Since 2001, 19 giant anteaters have been born at Nashville Zoo’s off-exhibit breeding facility. This reproductive success has been enhanced by research projects done at the Zoo that focus on the biology of anteaters and their reproductive system. Projects include monitoring reproductive status in female giant anteaters by fecal hormone analysis and performing ultrasonographic exams to confirm pregnancy and monitor fetal development. Because giant anteaters do not exhibit any obvious physical or behavioral indicators of pregnancy, these alternative methods of confirmation are critical for the care and management of gestating females and neonates in zoos.

Anteaters are highly specialized feeders and their diet can be challenging to replicate in zoos. Nutritional research is essential in developing diets that meet their nutritional needs and stimulate natural feeding behaviors. Nashville Zoo has undertaken research projects to determine if diets currently being fed to captive anteaters contain sufficient concentrations of taurine, a nutritionally essential sulfur-containing amino acid, and if chitin supplementation in the diets would improve gastrointestinal function.
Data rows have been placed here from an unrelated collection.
/-- Objects of indices 0x6800 to 0x68FF. -/
def objRows68 : List ORow := [
  ⟨0x6800, 0x6800, 1, 1, .u64, .ro, 0, 0, .any⟩,  -- GXOPS
  ⟨0x6800, 0x6800, 2, 2, .u64, .ro, 0, 0, .any⟩,  -- LOOKUPS_LOCAL
  ⟨0x6800, 0x6800, 3, 3, .u64, .ro, 0, 0, .any⟩,  -- LOOKUPS_REMOTE
  ⟨0x6800, 0x6800, 4, 4, .u64, .ro, 0, 0, .any⟩,  -- REQS_SERVED
  ⟨0x6800, 0x6800, 5, 5, .u32, .ro, 0, 0, .any⟩,  -- SERVE_REFUSED
  ⟨0x6800, 0x6800, 6, 6, .u64, .ro, 0, 0, .any⟩,  -- HOT_HITS
  ⟨0x6800, 0x6800, 7, 7, .u64, .ro, 0, 0, .any⟩,  -- HOT_MISSES
  ⟨0x6800, 0x6800, 8, 8, .u32, .ro, 0, 0, .any⟩,  -- HOT_MULTIHIT
  ⟨0x6800, 0x6800, 9, 9, .u32, .ro, 0, 0, .any⟩,  -- EMPTY_BAGS
  ⟨0x6800, 0x6800, 10, 10, .u32, .ro, 0, 0, .any⟩,  -- GATHER_REISSUES
  ⟨0x6800, 0x6800, 11, 11, .u32, .ro, 0, 0, .any⟩,  -- GXOP_STOPS
  ⟨0x6800, 0x6800, 12, 12, .u64, .ro, 0, 0, .any⟩,  -- INFLIGHT_LIMIT_CYCLES
  ⟨0x6800, 0x6800, 13, 13, .u32, .ro, 0, 0, .any⟩,  -- DESC_REJECTS
  ⟨0x6810, 0x6810, 1, 1, .u32, .ro, 0, 0, .any⟩,  -- MOULTS
  ⟨0x6810, 0x6810, 2, 2, .u64, .ro, 0, 0, .any⟩,  -- MOULT_STEPS
  ⟨0x6810, 0x6810, 3, 3, .u32, .ro, 0, 0, .any⟩,  -- MOULT_LAST_STEP
  ⟨0x6810, 0x6810, 4, 4, .u8, .ro, 0, 0, .any⟩,  -- MOULT_LAST_STATUS
  ⟨0x6820, 0x6820, 1, 32, .u32, .ro, 0, 0, .any⟩,  -- ED_EPOCH
  ⟨0x6821, 0x6821, 1, 32, .u32, .ro, 0, 0, .any⟩,  -- ED_OVERRUN
  ⟨0x6822, 0x6822, 1, 32, .u64, .ro, 0, 0, .any⟩,  -- ED_LAST_COMMIT_NS
  ⟨0x6823, 0x6823, 1, 32, .u32, .ro, 0, 0, .any⟩]  -- ED_REJECTED_MARKS

/-- Objects of indices 0x6900 to 0x69FF. -/
def objRows69 : List ORow := [
  ⟨0x6900, 0x6900, 1, 1, .u8, .ro, 0, 0, .any⟩,  -- PCIE_RATE
  ⟨0x6900, 0x6900, 2, 2, .u8, .ro, 0, 0, .any⟩,  -- PCIE_WIDTH
  ⟨0x6900, 0x6900, 3, 3, .u32, .ro, 0, 0, .any⟩,  -- PCIE_RETRAINS
  ⟨0x6900, 0x6900, 4, 4, .u32, .ro, 0, 0, .any⟩,  -- AER_CORRECTABLE
  ⟨0x6900, 0x6900, 5, 5, .u32, .ro, 0, 0, .any⟩,  -- AER_UNCORRECTABLE
  ⟨0x6900, 0x6900, 6, 6, .u16, .ro, 0, 0, .any⟩,  -- RINGS_FAULTED
  ⟨0x6900, 0x6900, 7, 7, .u64, .ro, 0, 0, .any⟩,  -- DISPATCHES
  ⟨0x6900, 0x6900, 8, 8, .u32, .ro, 0, 0, .any⟩,  -- REG_REJECTS
  ⟨0x6900, 0x6900, 9, 9, .u32, .ro, 0, 0, .any⟩,  -- BAR2_ABORTS
  ⟨0x6900, 0x6900, 10, 10, .u32, .ro, 0, 0, .any⟩,  -- BAR2_POISONED_PELLET
  ⟨0x6900, 0x6900, 11, 11, .u64, .ro, 0, 0, .any⟩,  -- DEVICE_TIME_NS
  ⟨0x6900, 0x6900, 12, 12, .u8, .ro, 0, 0, .any⟩,  -- NUM_VFS
  ⟨0x6920, 0x6920, 1, 1, .u64, .ro, 0, 0, .any⟩,  -- WORDS_EXECUTED
  ⟨0x6920, 0x6920, 2, 2, .u64, .ro, 0, 0, .any⟩,  -- PROGRAMS_COMPLETED
  ⟨0x6920, 0x6920, 3, 3, .u32, .ro, 0, 0, .any⟩,  -- ILLEGAL_OPS
  ⟨0x6920, 0x6920, 4, 4, .u32, .ro, 0, 0, .any⟩,  -- RESERVED_WORDS
  ⟨0x6920, 0x6920, 5, 5, .u32, .ro, 0, 0, .any⟩,  -- SEM_TIMEOUTS
  ⟨0x6920, 0x6920, 6, 6, .u32, .ro, 0, 0, .any⟩,  -- SEM_OVERRUNS
  ⟨0x6920, 0x6920, 7, 7, .u32, .ro, 0, 0, .any⟩,  -- HANG_WATCH_HITS
  ⟨0x6921, 0x6921, 1, 153, .u8, .ro, 0, 0, .any⟩,  -- SEQ_SLOTS
  ⟨0x6922, 0x6922, 1, 153, .u16, .ro, 0, 0, .any⟩,  -- SEQ_WAIT
  ⟨0x6923, 0x6923, 1, 153, .u32, .ro, 0, 0, .any⟩]  -- SEQ_WORD

/-- Objects of indices 0x6A00 to 0x6AFF. -/
def objRows6A : List ORow := [
  ⟨0x6A00, 0x6A00, 1, 1, .u32, .ro, 0, 0, .any⟩,  -- PELLETS_WRITTEN
  ⟨0x6A00, 0x6A00, 2, 2, .u32, .ro, 0, 0, .any⟩,  -- PELLETS_LOST
  ⟨0x6A00, 0x6A00, 3, 3, .u32, .ro, 0, 0, .any⟩,  -- PELLET_NEXT_SEQ
  ⟨0x6A00, 0x6A00, 4, 4, .u32, .ro, 0, 0, .any⟩,  -- JESS_OVERFLOWS
  ⟨0x6A00, 0x6A00, 5, 5, .u32, .ro, 0, 0, .any⟩,  -- JESS_SHARED
  ⟨0x6A00, 0x6A00, 6, 6, .u32, .ro, 0, 0, .any⟩,  -- STREAM_TIMEOUTS
  ⟨0x6A00, 0x6A00, 7, 7, .u32, .ro, 0, 0, .any⟩,  -- DETACHED_FAULTS
  ⟨0x6A10, 0x6A10, 1, 8, .u64, .ro, 0, 0, .any⟩,  -- STALL_INPUT_EMPTY to STALL_POWER_THROTTLE
  ⟨0x6A10, 0x6A10, 9, 9, .u64, .ro, 0, 0, .any⟩,  -- STALL_DRAIN
  ⟨0x6A10, 0x6A10, 10, 10, .u64, .ro, 0, 0, .any⟩,  -- STALL_ACTIVE
  ⟨0x6A10, 0x6A10, 11, 11, .u64, .ro, 0, 0, .any⟩,  -- STALL_BEATS_RD
  ⟨0x6A10, 0x6A10, 12, 12, .u64, .ro, 0, 0, .any⟩,  -- STALL_BEATS_WR
  ⟨0x6A10, 0x6A10, 13, 13, .u64, .ro, 0, 0, .any⟩]  -- STALL_TIME_NS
Nashville Zoo is recognized as a leader in caring for both giant anteaters and tamanduas. The Zoo’s animal care and veterinary staff are currently working on an anteater care manual in conjunction with the Association of Zoos and Aquariums' Species Survival Program that will provide husbandry guidelines and veterinary issues associated with these species.

Nashville Zoo’s giant anteater collection resides off-exhibit in a barn located behind the Historic Home. It has separate enclosures and outdoor roaming areas for each animal.